● What this task involves
All entries below are to be set down again exactly as given.

[Saved data entries]
▼▼▼

-- ==== Sys2Proof/Machine/Reduce.lean ====
section
/-! DEFINITION. Integer reductions and scans (R74, R186, R187) and the bit-plane dot product (R188, R189, R75). -/
namespace Sys2Proof.Machine

/-- An integer reduction: how it reads an element and combines two, and its value over no element. -/
structure Red where
  unsigned : Bool
  comb : Int → Int → Int
  empty : Desc → Int

def redAdd : Red := ⟨false, fun a b => a + b, fun _ => 0⟩
def redMin : Red := ⟨false, fun a b => min a b, intMax⟩
def redMax : Red := ⟨false, fun a b => max a b, intMin⟩
def redMinu : Red := ⟨true, fun a b => min a b, fun D => 2 ^ D.w - 1⟩
def redMaxu : Red := ⟨true, fun a b => max a b, fun _ => 0⟩
def redAnd : Red := ⟨false, bitwise (fun x y => x &&& y), fun _ => -1⟩
def redOr : Red := ⟨false, bitwise (fun x y => x ||| y), fun _ => 0⟩
def redXor : Red := ⟨false, bitwise (fun x y => x ^^^ y), fun _ => 0⟩

def Red.value (r : Red) (s : State) (A : Desc) (n e : Nat) : Int :=
  if r.unsigned then (elemBits s n A.w e : Int) else elemInt s A n e

/-- Combines values in index order; none over no value. -/
def Red.fold (r : Red) : List Int → Option Int
  | [] => none
  | v :: vs => some (vs.foldl r.comb v)

/-- VRED (R186): element 0 takes the result when VL > 0; a poisoned element would enter the word unit and ends the gang. -/
def vred (c : Ctl) (o : VF) (s : State) (r : Red) : Out :=
  let A := descOf c s .a
  let D := descOf c s .d
  vecFrame c s [.a, .d] (intDesc A && intDesc D) [srcNamed o.va A.w, dstNamed c o.vd D.w] none none (fun s =>
    if (actives c s).any (elemPoisoned s o.va.toNat A.w) then poisonEnd s 0
    else
      let v := (r.fold ((actives c s).map (r.value s A o.va.toNat))).getD (r.empty D)
      retire c (if s.h.csr.vl = 0 then s else writeElems s o.vd.toNat D.w D.sgn [⟨0, wrap D.w v, false⟩]))

def execVredAdd (c : Ctl) (o : VF) (s : State) : Out := vred c o s redAdd
def execVredMin (c : Ctl) (o : VF) (s : State) : Out := vred c o s redMin
def execVredMax (c : Ctl) (o : VF) (s : State) : Out := vred c o s redMax
def execVredMinu (c : Ctl) (o : VF) (s : State) : Out := vred c o s redMinu
def execVredMaxu (c : Ctl) (o : VF) (s : State) : Out := vred c o s redMaxu
def execVredAnd (c : Ctl) (o : VF) (s : State) : Out := vred c o s redAnd
def execVredOr (c : Ctl) (o : VF) (s : State) : Out := vred c o s redOr
def execVredXor (c : Ctl) (o : VF) (s : State) : Out := vred c o s redXor

/-- The running combination over the active elements, each paired with its prefix. -/
def Red.prefixes (r : Red) : Option Int → List (Nat × Int) → List (Nat × Int)
  | _, [] => []
  | acc, (e, v) :: rest =>
    let p := match acc with
      | none => v
      | some a => r.comb a v
    (e, p) :: r.prefixes (some p) rest

/-- Items of a scan: prefixes for the active elements, zeros under Z for the others. -/
def scanItems (c : Ctl) (w : Nat) : List Nat → List (Nat × Int) → List Item
  | [], _ => []
  | e :: es, [] => if c.z then ⟨e, 0, false⟩ :: scanItems c w es [] else scanItems c w es []
  | e :: es, (k, v) :: ps =>
    if e = k then ⟨e, wrap w v, false⟩ :: scanItems c w es ps
    else if c.z then ⟨e, 0, false⟩ :: scanItems c w es ((k, v) :: ps)
    else scanItems c w es ((k, v) :: ps)

/-- VSCAN (R187). A poisoned element enters the tail in the word unit and ends the gang (R417). -/
def vscan (c : Ctl) (o : VF) (s : State) (r : Red) : Out :=
  let A := descOf c s .a
  let D := descOf c s .d
  vecFrame c s [.a, .d] (intDesc A && intDesc D) [srcNamed o.va A.w, dstNamed c o.vd D.w] none none (fun s =>
    if (actives c s).any (elemPoisoned s o.va.toNat A.w) then poisonEnd s 0
    else
      let ps := r.prefixes none ((actives c s).map (fun e => (e, r.value s A o.va.toNat e)))
      retire c (writeElems s o.vd.toNat D.w D.sgn (scanItems c D.w (elems s) ps)))

def execVscanAdd (c : Ctl) (o : VF) (s : State) : Out := vscan c o s redAdd
def execVscanMin (c : Ctl) (o : VF) (s : State) : Out := vscan c o s redMin
def execVscanMax (c : Ctl) (o : VF) (s : State) : Out := vscan c o s redMax
def execVscanMinu (c : Ctl) (o : VF) (s : State) : Out := vscan c o s redMinu
def execVscanMaxu (c : Ctl) (o : VF) (s : State) : Out := vscan c o s redMaxu
def execVscanAnd (c : Ctl) (o : VF) (s : State) : Out := vscan c o s redAnd
def execVscanOr (c : Ctl) (o : VF) (s : State) : Out := vscan c o s redOr
def execVscanXor (c : Ctl) (o : VF) (s : State) : Out := vscan c o s redXor

/-- FOLD·2^16 + RLEN (R368, R402). -/
def grantWord (s : State) : Word := BitVec.ofNat 64 (s.h.csr.fold * 65536 + s.h.csr.rlen)

/-- The planes of V`n` that are not all zero over the active lanes (R189). -/
def livePlanes (c : Ctl) (s : State) (n w : Nat) : Nat :=
  popCount 64 ((actives c s).foldl (fun m e => m ||| elemBits s n w e) 0)

/-- The plane pairs that VDOT executes in elastic mode (R189). -/
def planePairs (c : Ctl) (s : State) (o : V3) (A B : Desc) : Nat :=
  livePlanes c s o.va.toNat A.w * livePlanes c s o.vb.toNat B.w

/-- VDOT (R188): needs FOLD = 1; KEEP starts from D.0. The dot register wraps at 64 bits (R75). -/
def execVdot (c : Ctl) (o : V3) (s : State) : Out :=
  let A := descOf c s .a
  let B := descOf c s .b
  let D := descOf c s .d
  let keep := c.imm.getLsbD 0
  let dst := if keep then srcNamed o.vd D.w else dstNamed c o.vd D.w
  vecFrame c s [.a, .b, .d] (intDesc A && intDesc B && intDesc D) [srcNamed o.va A.w, srcNamed o.vb B.w, dst]
    (trapIf (s.h.csr.fold != 1) (Trap.here s 4 8 (grantWord s))) none (fun s =>
      if (actives c s).any (fun e => elemPoisoned s o.va.toNat A.w e || elemPoisoned s o.vb.toNat B.w e) then poisonEnd s 0
      else
        let start : Int := if keep then elemInt s D o.vd.toNat 0 else 0
        let sum := (actives c s).foldl (fun t e => t + elemInt s A o.va.toNat e * elemInt s B o.vb.toNat e) start
        let dot := BitVec.ofInt 64 sum
        let s := modH (setWork s (planePairs c s o A B)) (fun h => { h with dot := dot })
        retire c (if s.h.csr.vl = 0 then s else writeElems s o.vd.toNat D.w D.sgn [⟨0, wrap D.w dot.toInt, false⟩]))

end Sys2Proof.Machine
end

▲▲▲

● Reply to the exercise
-- ==== Sys2Proof/Machine/Reduce.lean ====
section
/-! DEFINITION. Integer reductions and scans (R74, R186, R187) and the bit-plane dot product (R188, R189, R75). -/
namespace Sys2Proof.Machine

/-- An integer reduction: how it reads an element and combines two, and its value over no element. -/
structure Red where
  unsigned : Bool
  comb : Int → Int → Int
  empty : Desc → Int

def redAdd : Red := ⟨false, fun a b => a + b, fun _ => 0⟩
def redMin : Red := ⟨false, fun a b => min a b, intMax⟩
def redMax : Red := ⟨false, fun a b => max a b, intMin⟩
def redMinu : Red := ⟨true, fun a b => min a b, fun D => 2 ^ D.w - 1⟩
def redMaxu : Red := ⟨true, fun a b => max a b, fun _ => 0⟩
def redAnd : Red := ⟨false, bitwise (fun x y => x &&& y), fun _ => -1⟩
def redOr : Red := ⟨false, bitwise (fun x y => x ||| y), fun _ => 0⟩
def redXor : Red := ⟨false, bitwise (fun x y => x ^^^ y), fun _ => 0⟩

def Red.value (r : Red) (s : State) (A : Desc) (n e : Nat) : Int :=
  if r.unsigned then (elemBits s n A.w e : Int) else elemInt s A n e

/-- Combines values in index order; none over no value. -/
def Red.fold (r : Red) : List Int → Option Int
  | [] => none
  | v :: vs => some (vs.foldl r.comb v)

/-- VRED (R186): element 0 takes the result when VL > 0; a poisoned element would enter the word unit and ends the gang. -/
def vred (c : Ctl) (o : VF) (s : State) (r : Red) : Out :=
  let A := descOf c s .a
  let D := descOf c s .d
  vecFrame c s [.a, .d] (intDesc A && intDesc D) [srcNamed o.va A.w, dstNamed c o.vd D.w] none none (fun s =>
    if (actives c s).any (elemPoisoned s o.va.toNat A.w) then poisonEnd s 0
    else
      let v := (r.fold ((actives c s).map (r.value s A o.va.toNat))).getD (r.empty D)
      retire c (if s.h.csr.vl = 0 then s else writeElems s o.vd.toNat D.w D.sgn [⟨0, wrap D.w v, false⟩]))

def execVredAdd (c : Ctl) (o : VF) (s : State) : Out := vred c o s redAdd
def execVredMin (c : Ctl) (o : VF) (s : State) : Out := vred c o s redMin
def execVredMax (c : Ctl) (o : VF) (s : State) : Out := vred c o s redMax
def execVredMinu (c : Ctl) (o : VF) (s : State) : Out := vred c o s redMinu
def execVredMaxu (c : Ctl) (o : VF) (s : State) : Out := vred c o s redMaxu
def execVredAnd (c : Ctl) (o : VF) (s : State) : Out := vred c o s redAnd
def execVredOr (c : Ctl) (o : VF) (s : State) : Out := vred c o s redOr
def execVredXor (c : Ctl) (o : VF) (s : State) : Out := vred c o s redXor

/-- The running combination over the active elements, each paired with its prefix. -/
def Red.prefixes (r : Red) : Option Int → List (Nat × Int) → List (Nat × Int)
  | _, [] => []
  | acc, (e, v) :: rest =>
    let p := match acc with
      | none => v
      | some a => r.comb a v
    (e, p) :: r.prefixes (some p) rest

/-- Items of a scan: prefixes for the active elements, zeros under Z for the others. -/
def scanItems (c : Ctl) (w : Nat) : List Nat → List (Nat × Int) → List Item
  | [], _ => []
  | e :: es, [] => if c.z then ⟨e, 0, false⟩ :: scanItems c w es [] else scanItems c w es []
  | e :: es, (k, v) :: ps =>
    if e = k then ⟨e, wrap w v, false⟩ :: scanItems c w es ps
    else if c.z then ⟨e, 0, false⟩ :: scanItems c w es ((k, v) :: ps)
    else scanItems c w es ((k, v) :: ps)

/-- VSCAN (R187). A poisoned element enters the tail in the word unit and ends the gang (R417). -/
def vscan (c : Ctl) (o : VF) (s : State) (r : Red) : Out :=
  let A := descOf c s .a
  let D := descOf c s .d
  vecFrame c s [.a, .d] (intDesc A && intDesc D) [srcNamed o.va A.w, dstNamed c o.vd D.w] none none (fun s =>
    if (actives c s).any (elemPoisoned s o.va.toNat A.w) then poisonEnd s 0
    else
      let ps := r.prefixes none ((actives c s).map (fun e => (e, r.value s A o.va.toNat e)))
      retire c (writeElems s o.vd.toNat D.w D.sgn (scanItems c D.w (elems s) ps)))

def execVscanAdd (c : Ctl) (o : VF) (s : State) : Out := vscan c o s redAdd
def execVscanMin (c : Ctl) (o : VF) (s : State) : Out := vscan c o s redMin
def execVscanMax (c : Ctl) (o : VF) (s : State) : Out := vscan c o s redMax
def execVscanMinu (c : Ctl) (o : VF) (s : State) : Out := vscan c o s redMinu
def execVscanMaxu (c : Ctl) (o : VF) (s : State) : Out := vscan c o s redMaxu
def execVscanAnd (c : Ctl) (o : VF) (s : State) : Out := vscan c o s redAnd
def execVscanOr (c : Ctl) (o : VF) (s : State) : Out := vscan c o s redOr
def execVscanXor (c : Ctl) (o : VF) (s : State) : Out := vscan c o s redXor

/-- FOLD·2^16 + RLEN (R368, R402). -/
def grantWord (s : State) : Word := BitVec.ofNat 64 (s.h.csr.fold * 65536 + s.h.csr.rlen)

/-- The planes of V`n` that are not all zero over the active lanes (R189). -/
def livePlanes (c : Ctl) (s : State) (n w : Nat) : Nat :=
  popCount 64 ((actives c s).foldl (fun m e => m ||| elemBits s n w e) 0)

/-- The plane pairs that VDOT executes in elastic mode (R189). -/
def planePairs (c : Ctl) (s : State) (o : V3) (A B : Desc) : Nat :=
  livePlanes c s o.va.toNat A.w * livePlanes c s o.vb.toNat B.w

/-- VDOT (R188): needs FOLD = 1; KEEP starts from D.0. The dot register wraps at 64 bits (R75). -/
def execVdot (c : Ctl) (o : V3) (s : State) : Out :=
  let A := descOf c s .a
  let B := descOf c s .b
  let D := descOf c s .d
  let keep := c.imm.getLsbD 0
  let dst := if keep then srcNamed o.vd D.w else dstNamed c o.vd D.w
  vecFrame c s [.a, .b, .d] (intDesc A && intDesc B && intDesc D) [srcNamed o.va A.w, srcNamed o.vb B.w, dst]
    (trapIf (s.h.csr.fold != 1) (Trap.here s 4 8 (grantWord s))) none (fun s =>
      if (actives c s).any (fun e => elemPoisoned s o.va.toNat A.w e || elemPoisoned s o.vb.toNat B.w e) then poisonEnd s 0
      else
        let start : Int := if keep then elemInt s D o.vd.toNat 0 else 0
        let sum := (actives c s).foldl (fun t e => t + elemInt s A o.va.toNat e * elemInt s B o.vb.toNat e) start
        let dot := BitVec.ofInt 64 sum
        let s := modH (setWork s (planePairs c s o A B)) (fun h => { h with dot := dot })
        retire c (if s.h.csr.vl = 0 then s else writeElems s o.vd.toNat D.w D.sgn [⟨0, wrap D.w dot.toInt, false⟩]))

end Sys2Proof.Machine
end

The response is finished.